> _YOUR GOAL_
Using the entries below, write out the line with "(hb : s.status.scanState.scanning", the line with "theorem startScan_cases (s", and every line in between, exactly as each is written.

▬▬▬

-- ==== Sys2Proof/Laws/Exec.lean ====
section
/-! SUPPORT. Every command as its pseudocode followed by the one end that all commands share, so that a fact about
`conclude` is a fact about `exec` (spec/40_control.md R110), and what the longer bodies can do. -/

namespace Sys2Proof.Machine

/-- The pseudocode of each command (the rule that 30_encoding.md R93 names for it). -/
def commandResult : Instr → State → CmdResult
  | .nop, s => .done s
  | .softReset, s => .done (softResetState s)
  | .loadShort, s => .done (writePacket (fromBytes s.wireInBytes) s)
  | .slice shift width, s =>
    needPacket s fun s => .done { s with sliceOut := BitVec.ofNat 256 (slice s.packet shift.toNat width.toNat) }
  | .pushClear, s => .done { s with pushAcc := 0 }
  | .push width, s =>
    if fits s.pushVal width.toNat then .done { s with pushAcc := pushField s.pushAcc s.pushVal width.toNat }
    else .raised .fieldOutOfRange 0x8000 s
  | .crcClear, s => .done { s with crc := crcInit }
  | .crcByte a, s => .done { s with crc := crcUpdate s.crc (a.setWidth 8) }
  | .crcCompute, s => needPacket s fun s => .done { s with crcExpected := computeCrc s.packet }
  | .crcVerify, s => needPacket s verifyPacket
  | .scanInit, s => startScan s
  | .scanStep, s => needScanning s scanOnce
  | .scanRun, s => needScanning s scanAll
  | .mdecStep, s => needDecoding s mdecOnce
  | .mdecRun, s => needDecoding s mdecAll
  | .locate, s => ((startScan s).andThen scanAll).andThen mdecAll
  | .resolve, s => applyResolve s.agencyIn.toNat s
  | .resolvePkt, s => needPacket s fun s => applyResolve (packetAgency s.packet) s
  | .decode, s =>
    if noPacketBit s.status ||| noLayoutBit s.status ≠ 0 then
      .raised .notReady (noPacketBit s.status ||| noLayoutBit s.status) s
    else decodeBody s
  | .encode, s => encodeBody s
  | .dissect, s => needPacket s fun s => (applyResolve (packetAgency s.packet) s).andThen decodeBody
  | .craft, s => (applyResolve s.inputs.agencyId.toNat s).andThen encodeBody

/-- A command is its pseudocode and the shared end. -/
theorem exec_eq_conclude (i : Instr) (s : State) : exec i s = conclude (commandResult i s) := by cases i <;> rfl

/-- No command refuses. -/
theorem exec_not_refused (i : Instr) (s : State) (x : Refusal) : exec i s ≠ .refused x := by
  rw [exec_eq_conclude]
  exact conclude_not_refused _ _

/-- A command's next state has a property of its pseudocode's end state, up to ERR and ERR_INFO. -/
theorem exec_next_of_ends {P : State → Prop} {i : Instr} {s t : State} (h : (commandResult i s).Ends P)
    (ht : exec i s = .next t) : ∃ u e info, t = u.withOutcome e info ∧ P u :=
  next_of_ends h (exec_eq_conclude i s ▸ ht)

/-- A property of two results joined. -/
theorem ends_and {P Q : State → Prop} {r : CmdResult} (h : r.Ends P) (h' : r.Ends Q) : r.Ends fun s => P s ∧ Q s :=
  fun s hs => ⟨h s hs, h' s hs⟩

/-- A weaker property of the same end. -/
theorem ends_mono {P Q : State → Prop} {r : CmdResult} (h : r.Ends P) (hq : ∀ t, P t → Q t) : r.Ends Q :=
  fun t ht => hq t (h t ht)

/-- A command that needs a packet ends in what its body ends in, or where it began. -/
theorem needPacket_ends {P : State → Prop} {s : State} {body : State → CmdResult} (h : P s)
    (hb : s.status.pktValid = true → (body s).Ends P) : (needPacket s body).Ends P := by
  unfold needPacket
  split
  · exact hb ‹_›
  · simpa using h

/-- A command that needs a scan ends in what its body ends in, or where it began. -/
theorem needScanning_ends {P : State → Prop} {s : State} {body : State → CmdResult} (h : P s)
    (hb : s.status.scanState.scanning = true → (body s).Ends P) : (needScanning s body).Ends P := by
  unfold needScanning
  split
  · exact hb ‹_›
  · simpa using h

/-- A command that needs an accepted burst ends in what its body ends in, or where it began. -/
theorem needDecoding_ends {P : State → Prop} {s : State} {body : State → CmdResult} (h : P s)
    (hb : s.status.scanState = .accepted → s.mdecCount.toNat ≠ 256 → (body s).Ends P) :
    (needDecoding s body).Ends P := by
  unfold needDecoding
  split
  · simpa using h
  · split
    · simpa using h
    · exact hb (by simp_all) (by simpa [pktBits] using ‹¬ s.mdecCount.toNat = pktBits›)

/-- SCAN_INIT's body ends NotStarted with CaptureTooShort, or Idle. -/
theorem startScan_cases (s : State) :
    (s.capLen.toNat < 512 ∧ startScan s = .raised .captureTooShort s.capLen
      { scanCleared s with status := { (scanCleared s).status with scanState := .notStarted } }) ∨
    (512 ≤ s.capLen.toNat ∧ startScan s = .done
      { scanCleared s with status := { (scanCleared s).status with scanState := .idle } }) := by
  unfold startScan
  by_cases h : s.capLen.toNat < 512
  · exact .inl ⟨h, by simp [h, minCapture, scanCleared]⟩
  · exact .inr ⟨by omega, by simp [h, minCapture, scanCleared]⟩

/-- ENCODE's body raises with nothing changed, or writes the packet. -/
theorem encodeBody_cases (s : State) :
    (s.status.layoutValid = false ∧ encodeBody s = .raised .notReady 2 s) ∨
    (s.status.layoutValid = true ∧ s.status.layoutKnown = false ∧ encodeBody s = .raised .layoutUnknown 0 s) ∨
    (s.status.layoutValid = true ∧ s.status.layoutKnown = true ∧
      ((∃ bad, encodePacket s.inputs s.divider.toNat = .error bad ∧
          encodeBody s = .raised .fieldOutOfRange (BitVec.ofNat 32 bad) s) ∨
        ∃ v, encodePacket s.inputs s.divider.toNat = .ok v ∧ encodeBody s = .done (writePacket v s))) := by
  unfold encodeBody
  cases hv : s.status.layoutValid with
  | false => exact .inl (by simp)
  | true =>
    cases hk : s.status.layoutKnown with
    | false => exact .inr (.inl (by simp))
    | true =>
      refine .inr (.inr ⟨rfl, rfl, ?_⟩)
      cases he : encodePacket s.inputs s.divider.toNat with
      | error bad => exact .inl ⟨bad, rfl, by simp⟩
      | ok v => exact .inr ⟨v, rfl, by simp⟩

end Sys2Proof.Machine
end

▬▬▬

> _RESULT_
    (hb : s.status.scanState.scanning = true → (body s).Ends P) : (needScanning s body).Ends P := by
  unfold needScanning
  split
  · exact hb ‹_›
  · simpa using h

/-- A command that needs an accepted burst ends in what its body ends in, or where it began. -/
theorem needDecoding_ends {P : State → Prop} {s : State} {body : State → CmdResult} (h : P s)
    (hb : s.status.scanState = .accepted → s.mdecCount.toNat ≠ 256 → (body s).Ends P) :
    (needDecoding s body).Ends P := by
  unfold needDecoding
  split
  · simpa using h
  · split
    · simpa using h
    · exact hb (by simp_all) (by simpa [pktBits] using ‹¬ s.mdecCount.toNat = pktBits›)

/-- SCAN_INIT's body ends NotStarted with CaptureTooShort, or Idle. -/
theorem startScan_cases (s : State) :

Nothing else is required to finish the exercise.